Below are the records; copy exactly the stretch from the line containing "abbrev repeatFrames : Nat := 3000" through the line containing "most (R163). -/", both ends included, and nothing else.
== RAW DATA ==
-- ==== Sys2Proof/Config.lean ====
section
/-! DEFINITION. The values the part fixes (00_scope.md, section 8, and the owning rules) and the free values: what the manual leaves unstated. -/

namespace Sys2Proof.Config

open Machine

/-- Frames in a second (00_scope.md, section 6). -/
abbrev second : Nat := 1000

/-- Superframes in a period (R151). -/
abbrev period : Nat := 1000

/-- Good slots that make a slot ALIVE (R142). -/
abbrev aliveRun : Nat := 3

/-- Bad or missing slots that make a slot SILENT (R142). -/
abbrev silentRun : Nat := 6

/-- Degrade threshold after power-on reset (R152). -/
abbrev defaultThreshold : Nat := 16

/-- Top of the error counters and of the obstruction count (R103, R149). -/
abbrev counterTop : Nat := 255

/-- Window ring capacity (R7). -/
abbrev ringCapacity : Nat := 64

/-- Top of the sample number (R20) and of the yard clock (R187). -/
abbrev wordTop : Nat := 4294967295

/-- Groups of a capture that fails (R27). -/
abbrev captureLimit : Nat := 1250

/-- Qualifying groups of a tracking step (R29). -/
abbrev trackingRun : Nat := 125

/-- Vehicle table capacity (R43). -/
abbrev vehicleCapacity : Nat := 1024

/-- Visit Table capacity (R85). -/
abbrev visitCapacity : Nat := 64

/-- Ticket queue capacity (R128). -/
abbrev ticketCapacity : Nat := 8

/-- Highest ticket number (R123). -/
abbrev ticketTop : Nat := 99999999

/-- Report queue capacity (R185). -/
abbrev reportCapacity : Nat := 32

/-- Request buffer and refusal list capacity (R181). -/
abbrev requestCapacity : Nat := 4

/-- Ident wait in seconds (R64). -/
abbrev identWait : Nat := 30

/-- Entry timer in seconds (R74). -/
abbrev entryTime : Nat := 60

/-- Weigh timer in seconds (R75). -/
abbrev weighTime : Nat := 60

/-- Frames of the print-outcome wait, 20 s (R129). -/
abbrev outcomeWait : Nat := 20000

/-- Frames within which the same ident is a repeat (R65). -/
abbrev repeatFrames : Nat := 3000

/-- Frames of the sender's unit timer (R165). -/
abbrev unitTimer : Nat := 32

/-- Records of the quiet gap (R165). -/
abbrev gapRecords : Nat := 4

/-- Attempts of a downstream message (R165). -/
abbrev sendAttempts : Nat := 3

/-- Stale limit of a receive channel (R163). -/
abbrev staleLimit : Nat := 64

/-- Body units of a message at most (R163). -/
abbrev bodyLimit : Nat := 60

/-- Frames of an enrolment attempt window (R172). -/
abbrev attemptWindow : Nat := 2000

/-- Failed attempts that reject a station (R172). -/
abbrev attemptLimit : Nat := 7

/-- Sum of gap counts above which the gap latch is set (R12). -/
abbrev gapLimit : Nat := 4

/-- Cap of the pending gap (R3). -/
abbrev pendingGapTop : Nat := 254

/-- Body bytes of an office frame at most (R159). -/
abbrev frameBodyLimit : Nat := 1024

/-- FREE VALUE: the body bytes of a TICKET message. R129 and R169 give its fields and its limit of 60 units, no layout (log entry 1). -/
opaque ticketBody : TicketFields → List Byte

/-- FREE VALUE: the body bytes of a DISPLAY-TEXT. R169 gives its text, no byte layout (log entry 1). -/
opaque displayBody : Text → List Byte

/-- FREE VALUE: the body bytes of an ENROL-RESULT. R169 gives its fields, no byte layout (log entry 1). -/
opaque enrolResultBody : EnrolResult → List Byte

/-- FREE VALUE: the bytes of a reply code. R184 names the codes, no value (log entry 42). -/
opaque replyCodeBytes : ReplyCode → List Byte

/-- FREE VALUE: the bytes by which a reply names FORWARD, where R184 gives no value (log entry 42). -/
opaque forwardNameBytes : List Byte

/-- FREE VALUE: the bytes of the data of a reply. The owning rules give the data, no layout (log entry 42). -/
opaque replyDataBytes : ReplyData → List Byte

/-- FREE VALUE: the body bytes of a report with its OVERRUN flag and dropped count. R185 gives the contents, no layout (log entry 42). -/
opaque reportBody : Report → Bool → Nat → List Byte

end Sys2Proof.Config
end

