/-- A change of lane state, with everything entry brings to the lane itself: a waiting claim is withdrawn, the
reservation freed where the state frees it, the context and the codes set, the LANE report posted (R59, R60, R72).
The ident is in the report when the vehicle field is present after the change. -/
def State.enterLane (s : State) (l : LaneId) (st : LaneState) (why : LaneReason) (read : Option IdentRead := none) :
    State :=
  match s.laneRecord l with
  | none => s
  | some r =>
    let s := s.withdrawClaim l r.deck
    let s := if st.frees then s.freeReservation l else s
    let s := s.updateLane l fun c => c.enters st r why.referral?
    let s := s.setLaneCodes l r
    s.post (.lane l st why ((s.lane l).vehicle.map Vehicle.ident) read)

/-- The lane enters IDLE, and goes straight on to IDENTIFY when its presence is PRESENT (R64). The LANE report of that
IDENTIFY gives the presence ARRIVE as its reason: DESIGN CHOICE, no edge came and R60 names no reason (log entry 48). -/
def State.enterIdle (s : State) (l : LaneId) (why : LaneReason) : State :=
  let s := s.enterLane l .idle why
  if (s.lane l).present then s.enterLane l .identify (.event .presenceArrive) else s

/-- The lane enters REFERRED with a reason (R68). A lane already REFERRED that is referred again, by an ADMIT, a category key or a
resumed capture (R69, R70, R79), enters it anew with a LANE report: DESIGN CHOICE, R60 asks for a report on each change of lane
state, which leaves open whether a new reason is one (log entry 65). -/
def State.refer (s : State) (l : LaneId) (why : ReferralReason) (read : Option IdentRead := none) : State :=
  s.enterLane l .referred (.referral why) read

/-! ## The arbiter (R72) -/

/-- The claim the arbiter would grant: the oldest, when the deck is ACTIVE and has no holder. -/
def State.grantable (s : State) (d : DeckId) : Option LaneId :=
  if (s.deck d).state = .active ∧ (s.arbiter d).holder = none then (s.arbiter d).claims.head? else none

/-- The grant test of a deck: the oldest claim is granted, its lane enters ENTERING and asks its entry barrier to
RAISE (R72–R74). -/
def State.grantDeck (s : State) (d : DeckId) : State :=
  match s.grantable d with
  | none => s
  | some l =>
    let s := s.setArbiter d { holder := some l, claims := (s.arbiter d).claims.tail }
    let s := s.updateLane l fun c => { c with claim := .held }
    (s.enterLane l .entering (.event .granted)).askBarrier l .entry .raise

/-- The lane's hold on its deck is given up; nothing else is told yet (R72). -/
def State.clearHold (s : State) (l : LaneId) (d : DeckId) : State :=
  if s.holds l d then
    (s.setArbiter d { s.arbiter d with holder := none }).updateLane l fun c => { c with claim := .none }
  else s

/-! ## Recovery (R63) -/

/-- Some lane other than this one holds the deck. -/
def State.heldByOther (s : State) (l : LaneId) (d : DeckId) : Bool :=
  (s.arbiter d).holder.any fun h => h != l

/-- Every station the lane record names is ENROLLED (R63, R81). -/
def State.stationsEnrolled (s : State) (r : LaneRecord) : Bool :=
  s.enrolled r.entryBarrier && s.enrolled r.exitBarrier && s.enrolled r.terminal && r.reader.all s.enrolled

/-- Neither of the lane's barriers is in FAULT or MANUAL (R63, R81, R122). -/
def State.barriersServe (s : State) (r : LaneRecord) : Bool :=
  !s.barrierStopped r.entryBarrier && !s.barrierStopped r.exitBarrier

/-- Both the lane's barriers are taken as DOWN. -/
def State.bothDown (s : State) (r : LaneRecord) : Bool := s.barrierDown r.entryBarrier && s.barrierDown r.exitBarrier

/-- The lane is in RECOVER and the conditions to leave it hold; a barrier in FAULT or MANUAL keeps it there, whatever its
taken position (R63, R122). -/
def State.recovered (s : State) (l : LaneId) (r : LaneRecord) : Bool :=
  (s.lane l).state == .recover && s.stationsEnrolled r && s.barriersServe r && s.bothDown r && !s.heldByOther l r.deck
    && (!s.holds l r.deck || (s.deck r.deck).occupancy == .empty)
===
== WORKED SOLUTION ==
abbrev repeatFrames : Nat := 3000

/-- Frames of the sender's unit timer (R165). -/
abbrev unitTimer : Nat := 32

/-- Records of the quiet gap (R165). -/
abbrev gapRecords : Nat := 4

/-- Attempts of a downstream message (R165). -/
abbrev sendAttempts : Nat := 3

/-- Stale limit of a receive channel (R163). -/
abbrev staleLimit : Nat := 64

/-- Body units of a message at most (R163). -/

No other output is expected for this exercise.